## Source data
section
/-! PROOFS. The decoder and the encoder (30_encoding.md): a word is the encoding of an instruction exactly if its three
fields are that instruction's, and the command port reads an instruction from a word exactly if it is a command and
that word is its encoding. -/

namespace Sys2Proof

open Machine (decodeCommand_encode port_of_decodeCommand)

/-- The fields determine the word (R70). -/
theorem encode_eq_iff {w : Word} {i : Instr} :
    encode i = w ↔ rsvField w = 0 ∧ opcField w = opcode i ∧ immField w = operand i := by
  constructor
  · rintro rfl
    simp
  · rintro ⟨hr, ho, hi⟩
    apply BitVec.eq_of_toNat_eq
    rw [encode_toNat, word_toNat_of_fields w, hr, ho, hi]
    simp

theorem opcField_eq {w : Word} {k : BitVec 4} {n : Nat} (h : (opcField w).toNat = n) (hk : k.toNat = n) :
    opcField w = k :=
  BitVec.eq_of_toNat_eq (h.trans hk.symm)

/-- The fields of a word that decodes to a command (R72, R73, R76). -/
theorem fields_of_decodeCommand {w : Word} {i : Instr} (h : decodeCommand w = .instr i) :
    rsvField w = 0 ∧ opcField w = opcode i ∧ immField w = operand i := by
  unfold decodeCommand at h
  split at h
  case isTrue => cases h
  case isFalse hr =>
    refine ⟨not_not.mp hr, ?_⟩
    split at h
    -- `SET` and `MAP` carry the operand read; an unlisted code is rejected; the others' operand is the zero found.
    case h_2 ho | h_8 ho =>
      cases h
      exact ⟨opcField_eq ho rfl, rfl⟩
    case h_9 => cases h
    all_goals
      rename_i ho
      obtain ⟨hi, rfl⟩ := noOperand_instr.mp h
      exact ⟨opcField_eq ho rfl, hi⟩

theorem decodeCommand_eq_instr_iff {w : Word} {i : Instr} :
    decodeCommand w = .instr i ↔ i.port = .command ∧ encode i = w := by
  constructor
  · exact fun h => ⟨port_of_decodeCommand h, encode_eq_iff.mpr (fields_of_decodeCommand h)⟩
  · rintro ⟨hp, rfl⟩
    exact decodeCommand_encode hp

theorem decodeEvent_eq_instr_iff {w : Word} {i : Instr} :
    decodeEvent w = .instr i ↔ i.port = .event ∧ encode i = w := by
  have tick : encode .tick = tickWord := by decide
  constructor
  · intro h
    unfold decodeEvent at h
    split at h
    case isTrue hw =>
      cases h
      exact ⟨rfl, tick.trans hw.symm⟩
    case isFalse => cases h
  · rintro ⟨hp, rfl⟩
    cases i <;> cases hp
    exact if_pos tick

/-- Each port reads exactly the encodings of the instructions it carries. -/
theorem decode_eq_instr_iff {p : Port} {w : Word} {i : Instr} :
    decode p w = .instr i ↔ i.wellFormed p = true ∧ encode i = w := by
  rw [wellFormed_iff, eq_comm (a := p)]
  cases p with
  | command => exact decodeCommand_eq_instr_iff
  | event => exact decodeEvent_eq_instr_iff

/-- Settles O2: an instruction the port may carry is read from its own encoding (`decode_eq_instr_iff`). -/
theorem encodedInstructionDecodesToItself : Obligations.EncodedInstructionDecodesToItself :=
  fun _ _ h => decode_eq_instr_iff.mpr ⟨h, rfl⟩

/-- Settles O3: the other direction of `decode_eq_instr_iff`. -/
theorem decodedWordIsItsEncoding : Obligations.DecodedWordIsItsEncoding :=
  fun _ _ _ h => (decode_eq_instr_iff.mp h).symm

/-- An encoded command has `RSV = 0`, a listed `OPC`, and an operand only where it takes one (R71 to R73). -/
theorem encode_command_toNat {i : Instr} (h : i.port = .command) :
    (encode i).toNat / 16 % 4096 = 0 ∧ 1 ≤ (encode i).toNat % 16 ∧ (encode i).toNat % 16 ≤ 8 ∧
      ((encode i).toNat % 16 ≠ 2 → (encode i).toNat % 16 ≠ 8 → (encode i).toNat / 65536 = 0) := by
  rw [encode_toNat]
  cases i with
  | set level => simp [opcode, operand]; omega
  | map linear => simp [opcode, operand]; omega
  | tick => cases h
  | _ => simp [opcode, operand]

/-- A word with the fields of a command, read as numbers, decodes to it. -/
theorem decodeCommand_of_fields {w : Word} {i : Instr} (hp : i.port = .command) (hr : w.toNat / 16 % 4096 = 0)
    (ho : w.toNat % 16 = (opcode i).toNat) (hi : (operand i).toNat = w.toNat / 65536) : decodeCommand w = .instr i :=
  decodeCommand_eq_instr_iff.mpr ⟨hp, BitVec.eq_of_toNat_eq (by rw [encode_toNat]; omega)⟩

/-- Settles O5: from left to right the word is the encoding of a command (`encode_command_toNat`); from right to left
each operation code names its command (`decodeCommand_of_fields`). -/
theorem commandWordsAreExactlyTheUnreserved : Obligations.CommandWordsAreExactlyTheUnreserved := by
  intro w
  constructor
  · rintro ⟨i, h⟩
    obtain ⟨hp, rfl⟩ := decodeCommand_eq_instr_iff.mp h
    exact encode_command_toNat hp
  · rintro ⟨hr, h1, h8, hi⟩
    have plain {i : Instr} (hp : i.port = .command) (ho : w.toNat % 16 = (opcode i).toNat) (h0 : operand i = 0)
        (h2 : opcode i ≠ 2) (h8 : opcode i ≠ 8) : ∃ i, decode .command w = .instr i := by
      refine ⟨i, decodeCommand_of_fields hp hr ho ?_⟩
      rw [h0, hi (fun h => h2 (BitVec.eq_of_toNat_eq (ho.symm.trans h)))
        (fun h => h8 (BitVec.eq_of_toNat_eq (ho.symm.trans h)))]
      rfl
    obtain h | h | h | h | h | h | h | h : w.toNat % 16 = 1 ∨ w.toNat % 16 = 2 ∨ w.toNat % 16 = 3 ∨ w.toNat % 16 = 4 ∨
        w.toNat % 16 = 5 ∨ w.toNat % 16 = 6 ∨ w.toNat % 16 = 7 ∨ w.toNat % 16 = 8 := by omega
    · exact plain (i := .initPorts) rfl h rfl (by decide) (by decide)
    · exact ⟨.set (immField w), decodeCommand_of_fields rfl hr h (immField_toNat w)⟩
    · exact plain (i := .enable) rfl h rfl (by decide) (by decide)
    · exact plain (i := .pulseOnce) rfl h rfl (by decide) (by decide)
    · exact plain (i := .disable) rfl h rfl (by decide) (by decide)
    · exact plain (i := .reqSelfDisable) rfl h rfl (by decide) (by decide)
    · exact plain (i := .isActive) rfl h rfl (by decide) (by decide)
    · exact ⟨.map (immField w), decodeCommand_of_fields rfl hr h (immField_toNat w)⟩

/-- Settles O1: the five words are the encodings of their instructions, the other three carry a reserved field. -/
theorem specWordsDecode : Obligations.SpecWordsDecode := by
  refine ⟨?_, ?_, ?_, ?_, ?_, rfl, rfl, rfl⟩ <;> exact decode_eq_instr_iff.mpr ⟨rfl, by decide⟩

/-- Settles O4: the four bytes put together again are the word's four byte fields in their places (`append_toNat`). -/
theorem serialisedWordIsReadBack : Obligations.SerialisedWordIsReadBack := by
  refine fun w => ⟨congrArg some (BitVec.eq_of_toNat_eq ?_), rfl, rfl⟩
  have := w.isLt
  simp only [append_toNat, BitVec.extractLsb'_toNat, Nat.shiftRight_eq_div_pow]
  omega

end Sys2Proof
end

section
/-! PROOFS. The frame of every instruction (20_memory.md R50, 10_state.md R33): each operation on the state leaves the
ROM, the parameters, the inputs and the outside world's lists, and the two streams grow at their end. -/

namespace Sys2Proof.Machine

/-- `t` has the world of `s`, and the streams of `s` begin those of `t`. -/
structure SameWorld (s t : State) : Prop where
  rom : t.rom = s.rom := by rfl
  bl : t.bl = s.bl := by rfl
  scaleVariant : t.scaleVariant = s.scaleVariant := by rfl
  cfgLevel : t.cfgLevel = s.cfgLevel := by rfl
  cfgPeriod : t.cfgPeriod = s.cfgPeriod := by rfl
  cfgBreathing : t.cfgBreathing = s.cfgBreathing := by rfl
  commands : t.commands = s.commands := by rfl
  agenda : t.agenda = s.agenda := by rfl
  moves : t.moves = s.moves := by rfl
  out : s.out <+: t.out := by exact List.prefix_rfl
  responses : s.responses <+: t.responses := by exact List.prefix_rfl

namespace SameWorld

variable {s t u : State}

theorem trans (h : SameWorld s t) (k : SameWorld t u) : SameWorld s u where
  rom := k.rom.trans h.rom
  bl := k.bl.trans h.bl
  scaleVariant := k.scaleVariant.trans h.scaleVariant
  cfgLevel := k.cfgLevel.trans h.cfgLevel
  cfgPeriod := k.cfgPeriod.trans h.cfgPeriod
  cfgBreathing := k.cfgBreathing.trans h.cfgBreathing
  commands := k.commands.trans h.commands
  agenda := k.agenda.trans h.agenda
  moves := k.moves.trans h.moves
  out := h.out.trans k.out
  responses := h.responses.trans k.responses

theorem refl (s : State) : SameWorld s s := {}
theorem setPhase (v : Half) : SameWorld s (s.setPhase v) := {}
theorem setHalt (h : HaltMode) : SameWorld s (s.setHalt h) := {}
theorem goto (q : Seq) : SameWorld s (s.goto q) := {}
theorem raise (c : FaultCode) (v : Word) : SameWorld s (s.raise c v) := {}
theorem emit (cs : List BackendCmd) : SameWorld s (s.emit cs) := { out := List.prefix_append _ _ }
theorem arm : SameWorld s s.arm := { out := List.prefix_append _ _ }
theorem deactivate : SameWorld s s.deactivate := { out := List.prefix_append _ _ }
theorem startUp : SameWorld s s.startUp := { out := List.prefix_append _ _ }
theorem finish (r : Word) : SameWorld s (s.finish r) := { responses := List.prefix_append _ _ }

theorem setBody (p : BodyPoint) (resume : BodyPoint → Seq) {done : State → State} (hd : ∀ u, SameWorld u (done u)) :
    SameWorld s (setBody p resume done s) := by
  obtain ⟨_, -, -, h⟩ | ⟨-, h⟩ | ⟨_, -, h⟩ := setBody_cases (s := s) p resume done <;> rw [h]
  · exact (emit _).trans (goto _)
  · exact (emit _).trans (hd _)
  · exact (emit _).trans (hd _)

theorem enableBody (p : EnablePoint) (resume : EnablePoint → Seq) : SameWorld s (enableBody p resume s) := by
  cases p with
  | phase => exact (setPhase _).trans (goto _)
  | halt => exact (setHalt _).trans (goto _)
  | arm => exact arm.trans (finish _)

theorem tickFrame (period : Nat) (level : Half) : SameWorld s (tickFrame s period level) := by
  obtain ⟨-, h⟩ | ⟨-, h⟩ := tickFrame_cases (s := s) period level <;> rw [h]
  · exact { out := List.prefix_append _ _ }
  · exact { out := List.prefix_append _ _ }

end SameWorld

variable {s t : State} {i : Instr}

theorem Effect.sameWorld (e : Effect s i t) : SameWorld s t := by
  cases e with
  | raised => exact .raise _ _
  | undelivered => exact .refl _
  | frame => exact .tickFrame _ _
  | mapped | answered | initEnds => exact .finish _
  | setAccepted | enableAccepted | pulseAccepted | disableAccepted | reqAccepted | disableLevel | initLevel | initBreathes =>
    exact .goto _
  | setBody | disableBody => exact .setBody _ _ fun _ => .finish _
  | initBody => exact .setBody _ _ fun _ => .goto _
  | enableBody | initEnable => exact .enableBody _ _
  | pulseOff | pulseOn => exact (SameWorld.setPhase _).trans (.goto _)
  | pulseHalt => exact (SameWorld.setHalt _).trans (.goto _)
  | pulseArm => exact SameWorld.arm.trans (.finish _)
  | disableDeactivate => exact SameWorld.deactivate.trans (.goto _)
  | reqHalt => exact (SameWorld.setHalt _).trans (.finish _)
  | started => exact SameWorld.startUp.trans (.goto _)

/-- Settles O52: every effect has the frame of the operations it is made of (`Effect.sameWorld`). -/
theorem instructionsLeaveTheWorldAlone : Obligations.InstructionsLeaveTheWorldAlone := by
  intro i s t h
  have w := (exec_effect h).2.sameWorld
  obtain ⟨cs, hcs⟩ := w.out
  obtain ⟨rs, hrs⟩ := w.responses
  exact ⟨fun idx => by rw [w.rom], w.bl, w.scaleVariant, w.cfgLevel, w.cfgPeriod, w.cfgBreathing, w.commands, w.agenda,
    w.moves, ⟨cs, hcs.symm⟩, rs, hrs.symm⟩

end Sys2Proof.Machine
end

section
/-! PROOFS. The reference backend's hook and notification (92_eei_decisions.md D24): commands that only drive channels
leave both, the three backend sequences set them. -/

namespace Sys2Proof.Machine

/-- A command to one channel. -/
def BackendCmd.drivesChannel : BackendCmd → Bool
  | .enableCh _ _ => true
  | .disableCh _ => true
  | .stop => false
  | .start _ => false
  | .enableNotify => false

theorem Backend.run_append (cs ds : List BackendCmd) :
    Backend.run (cs ++ ds) = ds.foldl Backend.apply (Backend.run cs) := List.foldl_append

theorem Backend.foldl_drivesChannel {cs : List BackendCmd} (h : ∀ c ∈ cs, c.drivesChannel = true) (b : Backend) :
    (cs.foldl Backend.apply b).hook = b.hook ∧ (cs.foldl Backend.apply b).notifying = b.notifying := by
  induction cs generalizing b with
  | nil => exact ⟨rfl, rfl⟩
  | cons c cs ih =>
    obtain ⟨hhook, hnotify⟩ := ih (fun c hc => h c (List.mem_cons_of_mem _ hc)) (b.apply c)
    rw [List.foldl_cons, hhook, hnotify]
    have hc := h c List.mem_cons_self
    cases c with
    | enableCh | disableCh => exact ⟨rfl, rfl⟩
    | stop | start | enableNotify => cases hc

## Task details
Pick out all lines from the data above in which the word "hnotify" appears.

## Solution to this exercise
    obtain ⟨hhook, hnotify⟩ := ih (fun c hc => h c (List.mem_cons_of_mem _ hc)) (b.apply c)
    rw [List.foldl_cons, hhook, hnotify]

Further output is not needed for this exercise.